My aunt has Down's Syndrome and paranoid schizophrenia. She has lived with my grandma for years. The two of them alternately take care of each other and drive each other crazy. Today my aunt is moving into a group home. Not because there is an immediate need, but because we don't know how much longer Grandma will be able to live independently. Patsy needed to be settled in a comfortable, safe environment before the inevitable happened. In the past few weeks, men have been packing her things and moving her furniture. She is excited.
Grandma, on the other hand, is scared. Despite her knowledge that this is the best for Patsy and her protests that she will be just fine, she knows that this is the beginning of the end. Without the presence of another person, she may soon succumb to her fears and her confusion. She may lose the last bit of independence she has - her little house by the park.
My grandma will be 84 this July. She was the first Caucasian child to be born in a tiny town in Alaska. An only child, she grew up fiercely independent. In an era when women became housewives and mothers as soon as possible, she didn't marry until her mid 30's and didn't have her first child until her early 40's. She moved from place to place, following Grandpa's government job, for years. She made friends with her natural gift for conversation. She made enemies with her willingness to stand up and vigerously fight what she perceived as wrongs.

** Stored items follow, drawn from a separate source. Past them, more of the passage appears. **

theorem toNat_sextet_and_lowMask (v : BitVec 6) {k : Nat} (hk : k ≤ 8) :
    (v.setWidth 8 &&& BitVec.ofNat 8 (2 ^ k - 1)).toNat = v.toNat % 2 ^ k := by
  rw [toNat_and_lowMask _ hk, toNat_sextet]

theorem toNat_b64Byte0 (v0 v1 : BitVec 6) : (b64Byte0 v0 v1).toNat = 4 * v0.toNat + v1.toNat / 16 :=
  toNat_shiftLeft_or 2 (toNat_sextet v0) (toNat_sextet_ushiftRight v1 4) (by omega) (by omega)

theorem toNat_b64Byte1 (v1 v2 : BitVec 6) : (b64Byte1 v1 v2).toNat = 16 * (v1.toNat % 16) + v2.toNat / 4 :=
  toNat_shiftLeft_or 4 (toNat_sextet_and_lowMask v1 (k := 4) (by decide)) (toNat_sextet_ushiftRight v2 2) (by omega)
    (by omega)

theorem toNat_b64Byte2 (v2 v3 : BitVec 6) : (b64Byte2 v2 v3).toNat = 64 * (v2.toNat % 4) + v3.toNat :=
  toNat_shiftLeft_or 6 (toNat_sextet_and_lowMask v2 (k := 2) (by decide)) (toNat_sextet v3) (by omega) v3.isLt

/-- The unused bits of a last data character, as R78 tests them, are a remainder. -/
theorem and_lowMask_eq_zero_iff (v : BitVec 6) {k : Nat} (hk : k ≤ 6) :
    v &&& BitVec.ofNat 6 (2 ^ k - 1) = 0#6 ↔ v.toNat % 2 ^ k = 0 := by
  rw [← BitVec.toNat_inj, toNat_and_lowMask v hk, BitVec.toNat_ofNat, Nat.zero_mod]

/-! ### What a group decodes to (R78) -/

section Groups

variable {q0 q1 q2 q3 : Byte} {d : List Byte}

theorem b64Group0_eq_some_iff : b64Group0 q0 q1 q2 q3 = some d ↔
    ∃ v0, b64Value q0 = some v0 ∧ ∃ v1, b64Value q1 = some v1 ∧ ∃ v2, b64Value q2 = some v2 ∧
      ∃ v3, b64Value q3 = some v3 ∧ [b64Byte0 v0 v1, b64Byte1 v1 v2, b64Byte2 v2 v3] = d := by
  simp only [b64Group0, Option.bind_eq_bind, Option.bind_eq_some_iff, Option.some.injEq]

theorem b64Group1_eq_some_iff : b64Group1 q0 q1 q2 = some d ↔
    ∃ v0, b64Value q0 = some v0 ∧ ∃ v1, b64Value q1 = some v1 ∧ ∃ v2, b64Value q2 = some v2 ∧
      v2.toNat % 4 = 0 ∧ [b64Byte0 v0 v1, b64Byte1 v1 v2] = d := by
  have hunused (v : BitVec 6) : v &&& 0x03#6 = 0#6 ↔ v.toNat % 4 = 0 :=
    and_lowMask_eq_zero_iff v (k := 2) (by decide)
  simp only [b64Group1, Option.bind_eq_bind, Option.bind_eq_some_iff, Option.ite_none_left_eq_some, ne_eq, not_not,
    hunused, Option.some.injEq]

theorem b64Group2_eq_some_iff : b64Group2 q0 q1 = some d ↔
    ∃ v0, b64Value q0 = some v0 ∧ ∃ v1, b64Value q1 = some v1 ∧ v1.toNat % 16 = 0 ∧ [b64Byte0 v0 v1] = d := by
  have hunused (v : BitVec 6) : v &&& 0x0F#6 = 0#6 ↔ v.toNat % 16 = 0 :=
    and_lowMask_eq_zero_iff v (k := 4) (by decide)
  simp only [b64Group2, Option.bind_eq_bind, Option.bind_eq_some_iff, Option.ite_none_left_eq_some, ne_eq, not_not,
    hunused, Option.some.injEq]

end Groups

/-! ### Decoding what was encoded (R78) -/

theorem b64Group0_encode (a b c : Byte) :
    b64Group0 (b64Char (a.toNat / 4)) (b64Char (a.toNat % 4 * 16 + b.toNat / 16))
      (b64Char (b.toNat % 16 * 4 + c.toNat / 64)) (b64Char (c.toNat % 64)) = some [a, b, c] := by
  refine b64Group0_eq_some_iff.mpr ⟨_, b64Value_b64Char (by omega), _, b64Value_b64Char (by omega),
    _, b64Value_b64Char (by omega), _, b64Value_b64Char (by omega), ?_⟩
  simp only [List.cons.injEq, and_true, ← BitVec.toNat_inj, toNat_b64Byte0, toNat_b64Byte1, toNat_b64Byte2,
    BitVec.toNat_ofNat]
  omega

theorem b64Group1_encode (a b : Byte) :
    b64Group1 (b64Char (a.toNat / 4)) (b64Char (a.toNat % 4 * 16 + b.toNat / 16)) (b64Char (b.toNat % 16 * 4)) =
      some [a, b] := by
  refine b64Group1_eq_some_iff.mpr ⟨_, b64Value_b64Char (by omega), _, b64Value_b64Char (by omega),
    _, b64Value_b64Char (by omega), ?_⟩
  simp only [List.cons.injEq, and_true, ← BitVec.toNat_inj, toNat_b64Byte0, toNat_b64Byte1, BitVec.toNat_ofNat]
  omega

theorem b64Group2_encode (a : Byte) :
    b64Group2 (b64Char (a.toNat / 4)) (b64Char (a.toNat % 4 * 16)) = some [a] := by
  refine b64Group2_eq_some_iff.mpr ⟨_, b64Value_b64Char (by omega), _, b64Value_b64Char (by omega), ?_⟩
  simp only [List.cons.injEq, and_true, ← BitVec.toNat_inj, toNat_b64Byte0, BitVec.toNat_ofNat]
  omega

/-- A group without a pad character decodes by itself, wherever it stands. -/
theorem b64decode_dataGroup {q0 q1 q2 q3 : Byte} (h : q3 ≠ b64Pad) (rest : List Byte) :
    b64decode (q0 :: q1 :: q2 :: q3 :: rest) =
      (b64Group0 q0 q1 q2 q3).bind fun group => (b64decode rest).map (group ++ ·) := by
  cases rest with
  | nil => simp [b64decode, b64LastGroup, h]
  | cons q rest =>
    rw [b64decode]
    cases b64decode (q :: rest) <;> rfl

theorem b64decode_b64encode (d : List Byte) : b64decode (b64encode d) = some d := by
  induction d using b64encode.induct with
  | case1 => rfl
  | case2 a => exact b64Group2_encode a
  | case3 a b =>
    have hdata : b64Char (b.toNat % 16 * 4) ≠ b64Pad := b64Char_ne_b64Pad (by omega)
    rw [b64encode, b64decode, b64LastGroup, if_neg (fun h => hdata h.1), if_pos rfl, b64Group1_encode]
  | case4 a b c rest ih =>
    have hdata : b64Char (c.toNat % 64) ≠ b64Pad := b64Char_ne_b64Pad (by omega)
    rw [b64encode, List.cons_append, List.cons_append, List.cons_append, List.cons_append, List.nil_append,
      b64decode_dataGroup hdata, b64Group0_encode, ih]
    rfl

/-! ### Encoding what was decoded (R78) -/

theorem b64encode_of_b64Group0 {q0 q1 q2 q3 : Byte} {d : List Byte} (h : b64Group0 q0 q1 q2 q3 = some d)
    (t : List Byte) : b64encode (d ++ t) = q0 :: q1 :: q2 :: q3 :: b64encode t := by
  obtain ⟨v0, h0, v1, h1, v2, h2, v3, h3, rfl⟩ := b64Group0_eq_some_iff.mp h
  rw [← b64Char_of_b64Value h0, ← b64Char_of_b64Value h1, ← b64Char_of_b64Value h2, ← b64Char_of_b64Value h3]
  simp only [List.cons_append, List.nil_append, b64encode, toNat_b64Byte0, toNat_b64Byte1, toNat_b64Byte2]
  congr <;> omega

theorem b64encode_of_b64Group1 {q0 q1 q2 : Byte} {d : List Byte} (h : b64Group1 q0 q1 q2 = some d) :
    b64encode d = [q0, q1, q2, b64Pad] := by
  obtain ⟨v0, h0, v1, h1, v2, h2, hunused, rfl⟩ := b64Group1_eq_some_iff.mp h
  rw [← b64Char_of_b64Value h0, ← b64Char_of_b64Value h1, ← b64Char_of_b64Value h2]
  simp only [b64encode, toNat_b64Byte0, toNat_b64Byte1]
  congr <;> omega

theorem b64encode_of_b64Group2 {q0 q1 : Byte} {d : List Byte} (h : b64Group2 q0 q1 = some d) :
    b64encode d = [q0, q1, b64Pad, b64Pad] := by
  obtain ⟨v0, h0, v1, h1, hunused, rfl⟩ := b64Group2_eq_some_iff.mp h
  rw [← b64Char_of_b64Value h0, ← b64Char_of_b64Value h1]
  simp only [b64encode, toNat_b64Byte0]
  congr <;> omega

theorem b64encode_of_b64LastGroup {q0 q1 q2 q3 : Byte} {d : List Byte} (h : b64LastGroup q0 q1 q2 q3 = some d) :
    b64encode d = [q0, q1, q2, q3] := by
  rw [b64LastGroup] at h
  split at h
  next hpads =>
    obtain ⟨rfl, rfl⟩ := hpads
    exact b64encode_of_b64Group2 h
  split at h
  next hpad =>
    rw [hpad]
    exact b64encode_of_b64Group1 h
  next => simpa [b64encode] using b64encode_of_b64Group0 h []

theorem b64encode_of_b64decode {text d : List Byte} (h : b64decode text = some d) : b64encode d = text := by
  induction text using b64decode.induct generalizing d with
  | case1 =>
    cases h
    rfl
  | case2 q0 q1 q2 q3 => exact b64encode_of_b64LastGroup h
  | case3 q0 q1 q2 q3 q rest ih =>
    simp only [b64decode, Option.bind_eq_bind, Option.bind_eq_some_iff, Option.some.injEq] at h
    obtain ⟨group, hgroup, tail, htail, rfl⟩ := h
    rw [b64encode_of_b64Group0 hgroup, ih htail]
  | case4 text hnil hgroup =>
    rw [b64decode] at h
    · cases h
    · exact hnil
    · exact hgroup

/-- Settles O39: `b64encode` is an inverse of `b64decode` on both sides. -/
theorem base64DecodesExactlyTheCanonicalTexts : Obligations.Base64DecodesExactlyTheCanonicalTexts := by
  intro text d
  constructor
  · exact b64encode_of_b64decode
  · rintro rfl
    exact b64decode_b64encode d

/-! ### PSK_DERIVE (R79) -/

/-- A key of 2 to 15 bytes is padded; one of 16 bytes is padded by nothing. -/
theorem pskKey_leftPadded16 (dk : Vector Byte 16) {d : List Byte} (h2 : 2 ≤ d.length) (h16 : d.length ≤ 16) :
    pskKey dk d = .key (zeros (16 - d.length) ++ d) := by
  rcases Nat.lt_or_eq_of_le h16 with hlt | heq
  · rw [pskKey, if_neg (by omega), if_neg (by omega), if_neg (by omega), if_pos (by omega)]
  · simp [pskKey, heq, zeros]

/-- A key of 17 to 31 bytes is padded; one of 32 bytes is padded by nothing. -/
theorem pskKey_leftPadded32 (dk : Vector Byte 16) {d : List Byte} (h17 : 17 ≤ d.length) (h32 : d.length ≤ 32) :
    pskKey dk d = .key (zeros (32 - d.length) ++ d) := by
  rcases Nat.lt_or_eq_of_le h32 with hlt | heq
  · rw [pskKey, if_neg (by omega), if_neg (by omega), if_neg (by omega), if_neg (by omega), if_pos (by omega)]
  · simp [pskKey, heq, zeros]

theorem pskKey_oneByte (dk : Vector Byte 16) {v : Byte} (hv : v ≠ 0x00) :
    pskKey dk [v] = .key (dk.toList.take 15 ++ [dk[15] + v - 1]) := by
  have hkey : pskKey dk [v] = .key (modifiedDefault dk v) := if_neg hv
  have hlast : dk.toList.getD 15 0 = dk[15] := by simp
  rw [hkey, modifiedDefault, hlast]
  rfl

theorem pskKey_tooLong (dk : Vector Byte 16) {d : List Byte} (h : 33 ≤ d.length) :
    pskKey dk d = .error .unsupportedKeyLength := by
  rw [pskKey, if_neg (by omega), if_neg (by omega), if_neg (by omega), if_neg (by omega), if_neg (by omega)]

/-- `finishDerive` writes what `DerivesKey` says. -/
theorem derivesKey_of_finishDerive {s : State} {k : List Byte} (hwf : s.mem.wf) (hk : k.length ≤ 32)
    (h : execPskDerive s = .next (finishDerive s k)) : DerivesKey s k := by
  have hlen : (k ++ zeros (keySize - k.length)).length = 32 := by
    rw [List.length_append, length_zeros, keySize]
    omega
  have hread := readBytes_writeBytes hwf keyBase (k ++ zeros (keySize - k.length))
  rw [hlen] at hread
  refine ⟨_, h, ⟨rfl, rfl⟩, hread, fun a ha => ?_, ?_, ?_, rfl, rfl⟩
  · exact readByte_writeBytes_other s.mem keyBase _ (by rwa [hlen])
  · simp only [finishDerive, State.succeed_regs, State.setKeyLen_regs, BitVec.toNat_ofNat]
    omega
  · simp only [finishDerive, State.succeed_regs, BitVec.toNat_ofNat]
    omega

/-- Settles O40: the errors before the text decodes are those of `execPskDerive_range` and `execPskDerive_invalid`;
after that `pskKey` decides by the length of the decoded text, and `finishDerive` stores the key. -/
theorem pskDeriveDerivesTheKey : Obligations.PskDeriveDerivesTheKey := by
  refine ⟨rfl, ?_⟩
  intro s hwf x text
  refine ⟨execPskDerive_range, execPskDerive_invalid, fun hlen d hd => ?_⟩
  have hexec := execPskDerive_decoded hlen hd
  have hfails {e : ErrCode} (hk : pskKey s.build.defaultKey d = .error e) : FailsWith .pskDerive s e := by
    rw [hk] at hexec
    exact hexec
  have hderives {k : List Byte} (hk : pskKey s.build.defaultKey d = .key k) : DerivesKey s k := by
    rw [hk] at hexec
    refine derivesKey_of_finishDerive hwf ?_ hexec
    rcases pskKey_length hk with h | h <;> omega
  refine ⟨?_, ?_, ?_, fun h2 h16 => hderives (pskKey_leftPadded16 _ h2 h16),
    fun h17 h32 => hderives (pskKey_leftPadded32 _ h17 h32), fun h33 => hfails (pskKey_tooLong _ h33)⟩
  · rintro rfl
    exact hfails rfl
  · rintro rfl
    exact derivesKey_of_finishDerive hwf (by decide) hexec
  · rintro v rfl hv
    exact hderives (pskKey_oneByte _ hv)

end Sys2Proof.Machine
end

section
/-! SUPPORT. The family of the cipher engine: the nonce (R82), the counter block (R83), and the commands CTR_BUILD
(R85), CTR_APPLY (R86) and CTR_APPLY_TO (R87). -/

namespace Sys2Proof.Machine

One of the things she fought for most vigerously was rights and benefits for people with disabilities. As a child, I was always impressed by the wall of plaques and awards that she had aquired through her various projects and committees. She listened to the doctor tell her that her oldest daughter should be sent away because of her extra 21st chromosome and realized that he was a fool. Because of her strength, my aunt has been able to experience friendship and love. She has had a job and her own apartment. All because Grandma looked the doctor in the eye and recognized his expertise for what it really was - fear and ignorance. She was so strong.

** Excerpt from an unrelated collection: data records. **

-- ==== Sys2Proof/Machine/FieldCheck.lean ====
section
/-! DEFINITION. The field and value checks of 03 R72 step 5 that need no machine state: subcode 0x03 (a nonzero
reserved or unused field), then 0x04 (a reserved value in a used field), then 0x07 (VPAIR legality) and 0x0D (callback
target), 03 R71. `Instr.staticCheck` gives the first that applies, or none. -/

namespace Sys2Proof

/-- An ILLEGAL subcode of 03 Table 35, or none. -/
abbrev Sub := Option (BitVec 8)

namespace Fmt
/-- Format codes, 02 Table 9. -/
def fp32 : BitVec 4 := 0x0
def fp16 : BitVec 4 := 0x1
def bf16 : BitVec 4 := 0x2
def e4m3 : BitVec 4 := 0x3
def e5m2 : BitVec 4 := 0x4
def lg6 : BitVec 4 := 0x5
def e8s : BitVec 4 := 0x6
def si8 : BitVec 4 := 0x8
def si16 : BitVec 4 := 0x9
def si32 : BitVec 4 := 0xA
def si64 : BitVec 4 := 0xB
def ui8 : BitVec 4 := 0xC
def ui16 : BitVec 4 := 0xD
def ui32 : BitVec 4 := 0xE
def ui64 : BitVec 4 := 0xF
/-- The four types of 04 Table 37. -/
def ints : List (BitVec 4) := [si32, ui32, si64, ui64]
/-- The five binary floating-point formats of 02 Table 10. -/
def floats : List (BitVec 4) := [fp32, fp16, bf16, e4m3, e5m2]
/-- Formats CVT accepts: all but E8S and the reserved code (04 R94). -/
def cvts : List (BitVec 4) := floats ++ [lg6, si8, si16, si32, si64, ui8, ui16, ui32, ui64]
/-- Formats of SHFL and its fellows (06 Table 50). -/
def shfls : List (BitVec 4) := [si32, ui32, si64, ui64, fp32]
/-- Narrow formats of PACK and UNPACK (04 R95, R96). -/
def packs : List (BitVec 4) := [fp16, bf16, e4m3, e5m2, si8, ui8, si16, ui16]
end Fmt

/-- First of two checks that fails. -/
def Sub.or (a : Sub) (b : Sub) : Sub := match a with | some x => some x | none => b
/-- A condition that breaks a check with a subcode. -/
def Sub.when (c : Bool) (x : BitVec 8) : Sub := if c then some x else none

/-- A permute code is legal: pattern and parameter range of 03 Table 20. -/
def permOk (p : BitVec 8) : Bool :=
  let n := (p.extractLsb' 0 5).toNat
  match (p.extractLsb' 5 3).toNat with
  | 0 => n = 0
  | 1 => true
  | 2 => true
  | 3 => n ≤ 4
  | 4 => 1 ≤ n && n ≤ 5
  | 5 => n ≤ 3
  | _ => false

/-- Which fields of layout V a row uses, and the values it accepts (04 R79, 06 R142). -/
structure VecUse where
  d : Bool := true
  nsrc : Nat := 2
  pd : Bool := false
  ts : List (BitVec 4) := Fmt.ints
  uMask : BitVec 4 := 0
  us : List (BitVec 4) := []
  /-- 0: RM unused; 1: RM is .RNE, .RZ, .RP or .RM; 2: .RS too where rsFmt holds; 3: RM must be 0, else 0x04 -/
  rmKind : Nat := 0
  rsFmts : List (BitVec 4) := []
  rms : List (BitVec 3) := [0, 1, 2, 3]
  sSeed : Bool := false
  sUse : Bool := false
  immOk : Bool := true
  permA : Bool := true

/-- Field check of a layout V word under its row's use. -/
def vecCheck (v : VecUse) (w : VecW) : Sub :=
  let imm := w.i = 1
  let last := v.nsrc
  let usedA := 1 ≤ v.nsrc && !(imm && last = 1)
  let usedB := 2 ≤ v.nsrc && !(imm && last = 2)
  let usedC := 3 ≤ v.nsrc && !(imm && last = 3)
  let rs := v.rmKind = 2 && w.rm = 4
  let bad03 :=
    (imm && !v.immOk) || (!imm && w.imm != 0)
    || (!v.d && w.d != 0)
    || (!usedA && (w.a != 0 || w.pma != 0 || w.ea != 0)) || (!v.permA && w.pma != 0)
    || (!usedB && (w.b != 0 || w.pmb != 0 || w.eb != 0))
    || (!usedC && (w.c != 0 || w.pmc != 0 || w.ec != 0))
    || (w.u &&& ~~~v.uMask) != 0
    || (!v.pd && w.pd != 0)
    || (v.rmKind = 0 && w.rm != 0)
    || (!(v.sUse || (v.sSeed && rs)) && w.s != 0)
  let bad04 :=
    !(v.ts.contains w.t)
    || (!v.us.isEmpty && !(v.us.contains w.u))
    || (v.rmKind = 1 && !([0, 1, 2, 3].contains w.rm))
    || (v.rmKind = 2 && !(v.rms.contains w.rm || (w.rm = 4 && v.rsFmts.contains w.t)))
    || (v.rmKind = 3 && w.rm != 0)
    || (usedA && !permOk w.pma) || (usedB && !permOk w.pmb) || (usedC && !permOk w.pmc)
  Sub.or (Sub.when bad03 0x03) (Sub.when bad04 0x04)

As I write this, I have tears on my cheeks. When I was younger I always knew that I would be the one to help Grandma when she got older. I had it all planned out. I would finish college and move back to my hometown. Eventually, Grandma would need someone to stay with her and that someone would obviously be me. I would teach during the day and in the evenings Grandma and I would make dinner together and talk about the things she had seen and learned throughout her lifetime. I would be there to make sure she didn't lose her independence.
Of course, nothing went as planned. Instead of moving back home, I headed to California. Instead of being the spinster teacher I imagined, I got married. When it became obvious that she was ready for my help...I couldn't give it to her. Although I know that she never expected me to follow through on these plans (I don't think she ever even knew about them) I still feel as though I have let her down somehow.
Grandma was there when I was born. We formed a bond in those first few days, as she held me close and welcomed me to the world, that has never faltered. She has cheered me on through high school, college, job hunts and wedding plans. She bought me my first car (starting a tradition, whether that was her plan or not!), "loaned" me money when I needed it and taught me to harness my inner strength.
These days I talk to her every Sunday at noon. We don't talk about anything exciting - usually the family and her health and her cat, Spike. But that isn't why I call. I call because I don't know how many Sundays she has left. I call because I want to be there for her the way she was there for me. I call because she's Grandma and I love her. What more reason could I possibly need?